# Exercise aim:
Please count the lines in the data below that mention the word "uatomCas", then give only the total.

[Stored items]
◆ ◆ ◆ ◆
theorem uatomXor (d : BitVec 7) (p : BitVec 7) (z : BitVec 1) (o : BitVec 1) : Statement (.uatomXor d p z o) := by
  rintro w hw
  replace hw : 0x5F#7 ++ d ++ p ++ 0x7#4 ++ z ++ 0x1#1 ++ o ++ 0x0#4 = w := Option.some.inj hw
  refine (rowOf_uniform _ (word hw (past rfl (past rfl (past rfl (past rfl (past rfl (past rfl (past rfl rfl))))))))).trans ((row_uniform31 _ (word hw (past rfl (past rfl (past rfl (past rfl (past rfl (past rfl (past rfl rfl))))))))).trans ?_)
  delta rowU1F
  rw [show fld w 5 1 = 1#1 from word hw (past rfl (past rfl (within rfl rfl)))]
  show rowU1Fs1 _ = _
  delta rowU1Fs1
  rw [show fld w 7 4 = 7#4 from word hw (past rfl (past rfl (past rfl (past rfl (within rfl rfl)))))]
  show some (Instr.uatomXor (fld w 18 7) (fld w 11 7) (fld w 6 1) (fld w 4 1), zeros w 0xf) = some (Instr.uatomXor d p z o, true)
  rw [show fld w 18 7 = d from word hw (past rfl (past rfl (past rfl (past rfl (past rfl (past rfl (within rfl whole))))))), show fld w 11 7 = p from word hw (past rfl (past rfl (past rfl (past rfl (past rfl (within rfl whole)))))), show fld w 6 1 = z from word hw (past rfl (past rfl (past rfl (within rfl whole)))), show fld w 4 1 = o from word hw (past rfl (within rfl whole)), show zeros w 0xf = true from zeros_field _ 0 4 (word hw (within rfl rfl))]

theorem uatomExch (d : BitVec 7) (p : BitVec 7) (z : BitVec 1) (o : BitVec 1) : Statement (.uatomExch d p z o) := by
  rintro w hw
  replace hw : 0x5F#7 ++ d ++ p ++ 0x8#4 ++ z ++ 0x1#1 ++ o ++ 0x0#4 = w := Option.some.inj hw
  refine (rowOf_uniform _ (word hw (past rfl (past rfl (past rfl (past rfl (past rfl (past rfl (past rfl rfl))))))))).trans ((row_uniform31 _ (word hw (past rfl (past rfl (past rfl (past rfl (past rfl (past rfl (past rfl rfl))))))))).trans ?_)
  delta rowU1F
  rw [show fld w 5 1 = 1#1 from word hw (past rfl (past rfl (within rfl rfl)))]
  show rowU1Fs1 _ = _
  delta rowU1Fs1
  rw [show fld w 7 4 = 8#4 from word hw (past rfl (past rfl (past rfl (past rfl (within rfl rfl)))))]
  show some (Instr.uatomExch (fld w 18 7) (fld w 11 7) (fld w 6 1) (fld w 4 1), zeros w 0xf) = some (Instr.uatomExch d p z o, true)
  rw [show fld w 18 7 = d from word hw (past rfl (past rfl (past rfl (past rfl (past rfl (past rfl (within rfl whole))))))), show fld w 11 7 = p from word hw (past rfl (past rfl (past rfl (past rfl (past rfl (within rfl whole)))))), show fld w 6 1 = z from word hw (past rfl (past rfl (past rfl (within rfl whole)))), show fld w 4 1 = o from word hw (past rfl (within rfl whole)), show zeros w 0xf = true from zeros_field _ 0 4 (word hw (within rfl rfl))]

theorem uatomCas (d : BitVec 7) (p : BitVec 7) (z : BitVec 1) (o : BitVec 1) : Statement (.uatomCas d p z o) := by
  rintro w hw
  replace hw : 0x5F#7 ++ d ++ p ++ 0x9#4 ++ z ++ 0x1#1 ++ o ++ 0x0#4 = w := Option.some.inj hw
  refine (rowOf_uniform _ (word hw (past rfl (past rfl (past rfl (past rfl (past rfl (past rfl (past rfl rfl))))))))).trans ((row_uniform31 _ (word hw (past rfl (past rfl (past rfl (past rfl (past rfl (past rfl (past rfl rfl))))))))).trans ?_)
  delta rowU1F
  rw [show fld w 5 1 = 1#1 from word hw (past rfl (past rfl (within rfl rfl)))]
  show rowU1Fs1 _ = _
  delta rowU1Fs1
  rw [show fld w 7 4 = 9#4 from word hw (past rfl (past rfl (past rfl (past rfl (within rfl rfl)))))]
  show some (Instr.uatomCas (fld w 18 7) (fld w 11 7) (fld w 6 1) (fld w 4 1), zeros w 0xf) = some (Instr.uatomCas d p z o, true)
  rw [show fld w 18 7 = d from word hw (past rfl (past rfl (past rfl (past rfl (past rfl (past rfl (within rfl whole))))))), show fld w 11 7 = p from word hw (past rfl (past rfl (past rfl (past rfl (past rfl (within rfl whole)))))), show fld w 6 1 = z from word hw (past rfl (past rfl (past rfl (within rfl whole)))), show fld w 4 1 = o from word hw (past rfl (within rfl whole)), show zeros w 0xf = true from zeros_field _ 0 4 (word hw (within rfl rfl))]

theorem uredAdd (d : BitVec 7) (p : BitVec 7) (z : BitVec 1) (o : BitVec 1) : Statement (.uredAdd d p z o) := by
  rintro w hw
  replace hw : 0x5F#7 ++ d ++ p ++ 0x0#4 ++ z ++ 0x0#1 ++ o ++ 0x0#4 = w := Option.some.inj hw
  refine (rowOf_uniform _ (word hw (past rfl (past rfl (past rfl (past rfl (past rfl (past rfl (past rfl rfl))))))))).trans ((row_uniform31 _ (word hw (past rfl (past rfl (past rfl (past rfl (past rfl (past rfl (past rfl rfl))))))))).trans ?_)
  delta rowU1F
  rw [show fld w 5 1 = 0#1 from word hw (past rfl (past rfl (within rfl rfl)))]
  show rowU1Fs0 _ = _
  delta rowU1Fs0
  rw [show fld w 7 4 = 0#4 from word hw (past rfl (past rfl (past rfl (past rfl (within rfl rfl)))))]
  show some (Instr.uredAdd (fld w 18 7) (fld w 11 7) (fld w 6 1) (fld w 4 1), zeros w 0xf) = some (Instr.uredAdd d p z o, true)
  rw [show fld w 18 7 = d from word hw (past rfl (past rfl (past rfl (past rfl (past rfl (past rfl (within rfl whole))))))), show fld w 11 7 = p from word hw (past rfl (past rfl (past rfl (past rfl (past rfl (within rfl whole)))))), show fld w 6 1 = z from word hw (past rfl (past rfl (past rfl (within rfl whole)))), show fld w 4 1 = o from word hw (past rfl (within rfl whole)), show zeros w 0xf = true from zeros_field _ 0 4 (word hw (within rfl rfl))]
◆ ◆ ◆ ◆
# Answer to this task:
2